▶ **Task description**
Please reproduce the data below exactly, from the first line through the line containing "(modReq_req_ne f hf hk).trans h", and leave every later line out.

▶ **Source information**
-- ==== Sys2Proof/Laws/OtherRequests.lean ====
section
/-!
SUPPORT. A request stays as it is while another request settles, ends or is written; a request whose chain has ended stays while all settle.
-/

set_option Elab.async false

namespace Sys2Proof.Machine

/-- Request k is as v says. -/
def Oth (k : Nat) (v : Option Req) (s : State) : Prop := s.req k = v

theorem Oth.reqs {k : Nat} {v : Option Req} {s t : State} (h : Oth k v s) (e : t.reqs = s.reqs) : Oth k v t := (req_of_reqs e k).trans h

theorem Oth.only {k : Nat} {v : Option Req} {A : List Part} {s t : State} (h : Oth k v s) (f : Only A s t) (hA : Part.reqs ∉ A) : Oth k v t := h.reqs (f.2 .reqs hA)

theorem Oth.modReq {k id : Nat} {v : Option Req} {s : State} (f : Req → Req) (hk : k ≠ id) (hf : ∀ r, (f r).id = r.id) (h : Oth k v s) : Oth k v (Machine.modReq id f s) :=
  (modReq_req_ne f hf hk).trans h

theorem Oth.modOp {k id : Nat} {v : Option Req} {s : State} (i : Nat) (f : OpSt → OpSt) (hk : k ≠ id) (h : Oth k v s) : Oth k v (Machine.modOp id i f s) := (modOp_req_ne i f hk).trans h

theorem Oth.modBuf {k id : Nat} {v : Option Req} {s : State} (i : Nat) (f : BufSt → BufSt) (hk : k ≠ id) (h : Oth k v s) : Oth k v (Machine.modBuf id i f s) := (modBuf_req_ne i f hk).trans h

theorem Oth.emitWr {k : Nat} {v : Option Req} {s : State} (a : Nat) (d : Bytes) (h : Oth k v s) : Oth k v (Machine.emitWr a d s) :=
  h.only (Only.emitWr a d s (A := [.out]) (by decide) (Only.refl _ _)) (by decide)

theorem Oth.emitRd {k : Nat} {v : Option Req} {s : State} (a l : Nat) (h : Oth k v s) : Oth k v (Machine.emitRd a l s) :=
  h.only (Only.emitRd a l s (A := [.out]) (by decide) (Only.refl _ _)) (by decide)

theorem Oth.emit {k : Nat} {v : Option Req} {s : State} (o : Out) (h : Oth k v s) : Oth k v (Machine.emit o s) := h

theorem Oth.reqViol {k : Nat} {v : Option Req} {s : State} (r : Req) (a : Nat) (d : Dir) (c : Nat) (h : Oth k v s) : Oth k v (Machine.reqViol r a d c s) :=
  h.only (Only.reqViol r a d c s (A := [.tens, .evPend, .pviol, .pvcnt, .out]) (by decide) (Only.refl _ _)) (by decide)

theorem Oth.eachN {k : Nat} {v : Option Req} {s : State} (l : List Nat) {f : Nat → State → State} (h : Oth k v s) (hf : ∀ i s, Oth k v s → Oth k v (f i s)) : Oth k v (Machine.eachN l f s) :=
  eachN_ind _ _ _ h hf

theorem Oth.reqWrote {k id : Nat} {v : Option Req} {s : State} (b a off len : Nat) (hk : k ≠ id) (h : Oth k v s) : Oth k v (Machine.reqWrote id b a off len s) := by
  unfold Machine.reqWrote; exact Oth.modReq _ hk (fun _ => rfl) h

theorem Oth.writeSegs {k id : Nat} {v : Option Req} {s : State} (b : Nat) (data : Bytes) (l : List (Nat × Nat × Nat)) (hk : k ≠ id) (h : Oth k v s) : Oth k v (Machine.writeSegs id b data l s).1 := by
  induction l generalizing s with
  | nil => exact h
  | cons g t ih =>
    obtain ⟨a, off, len⟩ := g
    unfold Machine.writeSegs
    split
    · exact h
    · dsimp only
      split
      · apply ih
        split
        · exact h
        · exact Oth.modBuf _ _ hk (Oth.reqWrote _ _ _ _ hk (Oth.emitWr _ _ h))
      · apply Oth.reqViol
        split
        · exact h
        · exact Oth.modBuf _ _ hk (Oth.reqWrote _ _ _ _ hk (Oth.emitWr _ _ h))

theorem Oth.askElem {k id : Nat} {v : Option Req} {s : State} (b : Nat) (f : Fail) (hk : k ≠ id) (h : Oth k v s) : Oth k v (Machine.askElem id b f s) := by
  unfold Machine.askElem
  split
  · exact h
  · dsimp only
    repeat' split
    all_goals (repeat' first | with_reducible assumption | (intro r; rfl) | with_reducible apply Oth.modBuf | with_reducible apply Oth.modOp | with_reducible apply Oth.modReq | with_reducible apply Oth.emitWr | with_reducible apply Oth.emitRd | with_reducible apply Oth.emit | with_reducible apply Oth.reqViol)

theorem Oth.issueRange {k id : Nat} {v : Option Req} {s : State} (b a l : Nat) (hk : k ≠ id) (h : Oth k v s) : Oth k v (Machine.issueRange id b a l s) := by
  unfold Machine.issueRange
  repeat' split
  all_goals (repeat' first | with_reducible assumption | (intro r; rfl) | with_reducible apply Oth.modBuf | with_reducible apply Oth.modOp | with_reducible apply Oth.modReq | with_reducible apply Oth.emitWr | with_reducible apply Oth.emitRd | with_reducible apply Oth.emit | with_reducible apply Oth.reqViol)

theorem Oth.startBuf {k id : Nat} {v : Option Req} {s : State} (b : Nat) (hk : k ≠ id) (h : Oth k v s) : Oth k v (Machine.startBuf id b s) := by
  unfold Machine.startBuf
  split
  · exact h
  · dsimp only
    split
    · exact h
    · split
      · (repeat' first | with_reducible assumption | (intro r; rfl) | with_reducible apply Oth.modBuf | with_reducible apply Oth.modOp | with_reducible apply Oth.modReq | with_reducible apply Oth.emitWr | with_reducible apply Oth.emitRd | with_reducible apply Oth.emit | with_reducible apply Oth.reqViol)
      · split
        · exact Oth.issueRange _ _ _ hk (Oth.modBuf _ _ hk h)
        · split
          · exact Oth.askElem _ _ hk (Oth.modBuf _ _ hk h)
          · split
            · (repeat' first | with_reducible assumption | (intro r; rfl) | with_reducible apply Oth.modBuf | with_reducible apply Oth.modOp | with_reducible apply Oth.modReq | with_reducible apply Oth.emitWr | with_reducible apply Oth.emitRd | with_reducible apply Oth.emit | with_reducible apply Oth.reqViol)
            · have g3 : ∀ (c : Prop) [Decidable c] (y : State), Oth k v y → Oth k v (if c then
                  Machine.modReq id (fun r => { r with ops := r.ops.map (fun o => if o.w.src = b + 8 then { o with trunc := true } else o) }) y else y) := by
                intro c _ y hy
                split
                · exact Oth.modReq _ hk (fun _ => rfl) hy
                · exact hy
              split
              · exact Oth.emit _ (g3 _ _ (by repeat' first | with_reducible assumption | (intro r; rfl) | with_reducible apply Oth.modBuf | with_reducible apply Oth.modOp | with_reducible apply Oth.modReq | with_reducible apply Oth.emitWr | with_reducible apply Oth.emitRd | with_reducible apply Oth.emit | with_reducible apply Oth.reqViol))
              · exact g3 _ _ (by repeat' first | with_reducible assumption | (intro r; rfl) | with_reducible apply Oth.modBuf | with_reducible apply Oth.modOp | with_reducible apply Oth.modReq | with_reducible apply Oth.emitWr | with_reducible apply Oth.emitRd | with_reducible apply Oth.emit | with_reducible apply Oth.reqViol)

theorem Oth.startBufs {k id : Nat} {v : Option Req} {s : State} (hk : k ≠ id) (h : Oth k v s) : Oth k v (Machine.startBufs id s) := by
  unfold Machine.startBufs
  split
  · exact h
  · exact Oth.eachN _ h (fun i s hs => Oth.startBuf _ hk hs)

theorem Oth.writeOut {k : Nat} {v : Option Req} {s : State} {r : Req} (i n : Nat) (hk : k ≠ r.id) (h : Oth k v s) : Oth k v (Machine.writeOut r i n s).1 := by
  unfold Machine.writeOut
  dsimp only
  split
  · split
    · exact Oth.reqViol _ _ _ _ h
    · exact h
  · exact Oth.writeSegs _ _ _ hk h

theorem Oth.flushOp {k id : Nat} {v : Option Req} {s : State} (i : Nat) (hk : k ≠ id) (h : Oth k v s) : Oth k v (Machine.flushOp id i s).1 := by
  unfold Machine.flushOp
  split
  · exact h
  · rename_i r hr
    dsimp only
    split
    · exact h
    · split
      · exact h
      · split
        · (repeat' first | with_reducible assumption | (intro r; rfl) | with_reducible apply Oth.modBuf | with_reducible apply Oth.modOp | with_reducible apply Oth.modReq | with_reducible apply Oth.emitWr | with_reducible apply Oth.emitRd | with_reducible apply Oth.emit | with_reducible apply Oth.reqViol)
        · split
          · next s1 off e =>
            refine Oth.modOp _ _ hk ?_
            rw [show s1 = (Machine.writeOut r i (r.mayWrite i) s).1 from by rw [e]]
            exact Oth.writeOut _ _ (by rw [req_id hr]; exact hk) h
          · next s1 e =>
            have g1 : Oth k v s1 := by
              rw [show s1 = (Machine.writeOut r i (r.mayWrite i) s).1 from by rw [e]]
              exact Oth.writeOut _ _ (by rw [req_id hr]; exact hk) h
            split
            · have g2 : Oth k v (Machine.askElem id ((r.op i).w.dst - 8) (stBadInput, 2) s1) := Oth.askElem _ _ hk g1
              split
              · exact g2
              · split
                · exact Oth.modOp _ _ hk g2
                · exact g2
            · exact g1

theorem Oth.receiveKey {k id : Nat} {v : Option Req} {s : State} (i : Nat) (hk : k ≠ id) (h : Oth k v s) : Oth k v (Machine.receiveKey id i s).1 := by
  unfold Machine.receiveKey
  split
  · exact h
  · dsimp only
    split
    · exact h
    · split
      · exact h
      · split
        · exact h
        · exact Oth.modOp _ _ hk h

theorem Oth.settleOp {k id : Nat} {v : Option Req} {s : State} (i : Nat) (hk : k ≠ id) (h : Oth k v s) : Oth k v (Machine.settleOp id i s).1 := by
  have g1 : Oth k v (Machine.receiveKey id i s).1 := Oth.receiveKey _ hk h
  unfold Machine.settleOp
  split
  · next e => rw [e] at g1; exact g1
  · next s1 e =>
    rw [e] at g1
    split
    · exact g1
    · rename_i r hr
      split
      · dsimp only
        split
        · exact (Oth.modOp _ _ hk g1).only (Only.pairRecord _ _ _ _ _ (A := [.notice, .jrn, .evPend, .pviol, .pvcnt, .out]) (by decide) (Only.refl _ _)) (by decide)
        · exact Oth.modOp _ _ hk g1
      · dsimp only
        generalize hs2 : (if (r.op i).takes = true then Machine.modOp id i (fun o => { o with consumed := (r.src i).length, output := soFar r i (r.src i) }) s1 else s1) = s2
        have g2 : Oth k v s2 := by
          rw [← hs2]; split
          · exact Oth.modOp _ _ hk g1
          · exact g1
        generalize hs3 : (if ((r.op i).takes && decide ((r.op i).w.opc = 0x01) && decide ((r.src i).length = r.srcLen i)) = true then
            Machine.modOp id i (fun o => { o with phase := .done }) s2 else s2) = s3
        have g3 : Oth k v s3 := by
          rw [← hs3]; split
          · exact Oth.modOp _ _ hk g2
          · exact g2
        have g4 : Oth k v (Machine.flushOp id i s3).1 := Oth.flushOp _ hk g3
        split
        · next e4 => rw [e4] at g4; exact g4
        · next e4 => rw [e4] at g4; exact g4

theorem Oth.settleOps {k id : Nat} {v : Option Req} {s : State} (l : List Nat) (hk : k ≠ id) (h : Oth k v s) : Oth k v (Machine.settleOps id l s).1 := by
  induction l generalizing s with
  | nil => exact h
  | cons i t ih =>
    have g := Oth.settleOp i hk h
    unfold Machine.settleOps
    split
    · next e => rw [e] at g; exact g
    · next e => rw [e] at g; exact ih g

theorem Oth.fencePort {k id : Nat} {v : Option Req} {s : State} (p : Bool) (hk : k ≠ id) (h : Oth k v s) : Oth k v (Machine.fencePort id p s) := by
  unfold Machine.fencePort
  split
  · exact h
  · repeat' split
    all_goals (repeat' first | with_reducible assumption | (intro r; rfl) | with_reducible apply Oth.modBuf | with_reducible apply Oth.modOp | with_reducible apply Oth.modReq | with_reducible apply Oth.emitWr | with_reducible apply Oth.emitRd | with_reducible apply Oth.emit | with_reducible apply Oth.reqViol)

theorem Oth.endChain {k id : Nat} {v : Option Req} {s : State} (o : Outcome) (hk : k ≠ id) (h : Oth k v s) : Oth k v (Machine.endChain id o s) :=
  (endChain_req_ne o s hk).trans h

theorem Oth.endDone {k id : Nat} {v : Option Req} {s : State} (hk : k ≠ id) (h : Oth k v s) : Oth k v (Machine.endDone id s) := by
  unfold Machine.endDone
  repeat' split
  all_goals first | exact h | exact Oth.endChain _ hk h

theorem Oth.settle {k id : Nat} {v : Option Req} {s : State} (hk : k ≠ id) (h : Oth k v s) : Oth k v (Machine.settle id s) := by
  unfold Machine.settle
  split
  · exact h
  · next r hr =>
    split
    · exact h
    · dsimp only
      have g1 : Oth k v (Machine.settleOps id (List.range r.ops.length) (Machine.startBufs id s)).1 := Oth.settleOps _ hk (Oth.startBufs hk h)
      split
      · next e => rw [e] at g1; exact Oth.endChain _ hk g1
      · next s1 e =>
        rw [e] at g1
        have g2 : Oth k v (Machine.settleOps id (List.range r.ops.length) (Machine.startBufs id s1)).1 := Oth.settleOps _ hk (Oth.startBufs hk g1)
        split
        · next e2 => rw [e2] at g2; exact Oth.endChain _ hk g2
        · next e2 =>
          rw [e2] at g2
          split
          · exact g2
          · split
            · exact Oth.endDone hk g2
            · exact g2
/-- An ended request stays as it is while others move on. -/

theorem ended_settleAll {k : Nat} {r : Req} {s : State} (h : s.req k = some r) (hp : r.phase = .ended) : (settleAll s).req k = some r := by
  unfold settleAll
  generalize s.reqs = l
  induction l generalizing s with
  | nil => exact h
  | cons a l ih =>
    refine ih ?_
    dsimp only
    by_cases e : k = a.id
    · rw [← e]
      unfold settle
      rw [h]
      dsimp only
      rw [if_pos (Or.inl (by rw [hp]; decide))]
      exact h
    · exact Oth.settle e h

end Sys2Proof.Machine
end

▶ **Your solution**
-- ==== Sys2Proof/Laws/OtherRequests.lean ====
section
/-!
SUPPORT. A request stays as it is while another request settles, ends or is written; a request whose chain has ended stays while all settle.
-/

set_option Elab.async false

namespace Sys2Proof.Machine

/-- Request k is as v says. -/
def Oth (k : Nat) (v : Option Req) (s : State) : Prop := s.req k = v

theorem Oth.reqs {k : Nat} {v : Option Req} {s t : State} (h : Oth k v s) (e : t.reqs = s.reqs) : Oth k v t := (req_of_reqs e k).trans h

theorem Oth.only {k : Nat} {v : Option Req} {A : List Part} {s t : State} (h : Oth k v s) (f : Only A s t) (hA : Part.reqs ∉ A) : Oth k v t := h.reqs (f.2 .reqs hA)

theorem Oth.modReq {k id : Nat} {v : Option Req} {s : State} (f : Req → Req) (hk : k ≠ id) (hf : ∀ r, (f r).id = r.id) (h : Oth k v s) : Oth k v (Machine.modReq id f s) :=
  (modReq_req_ne f hf hk).trans h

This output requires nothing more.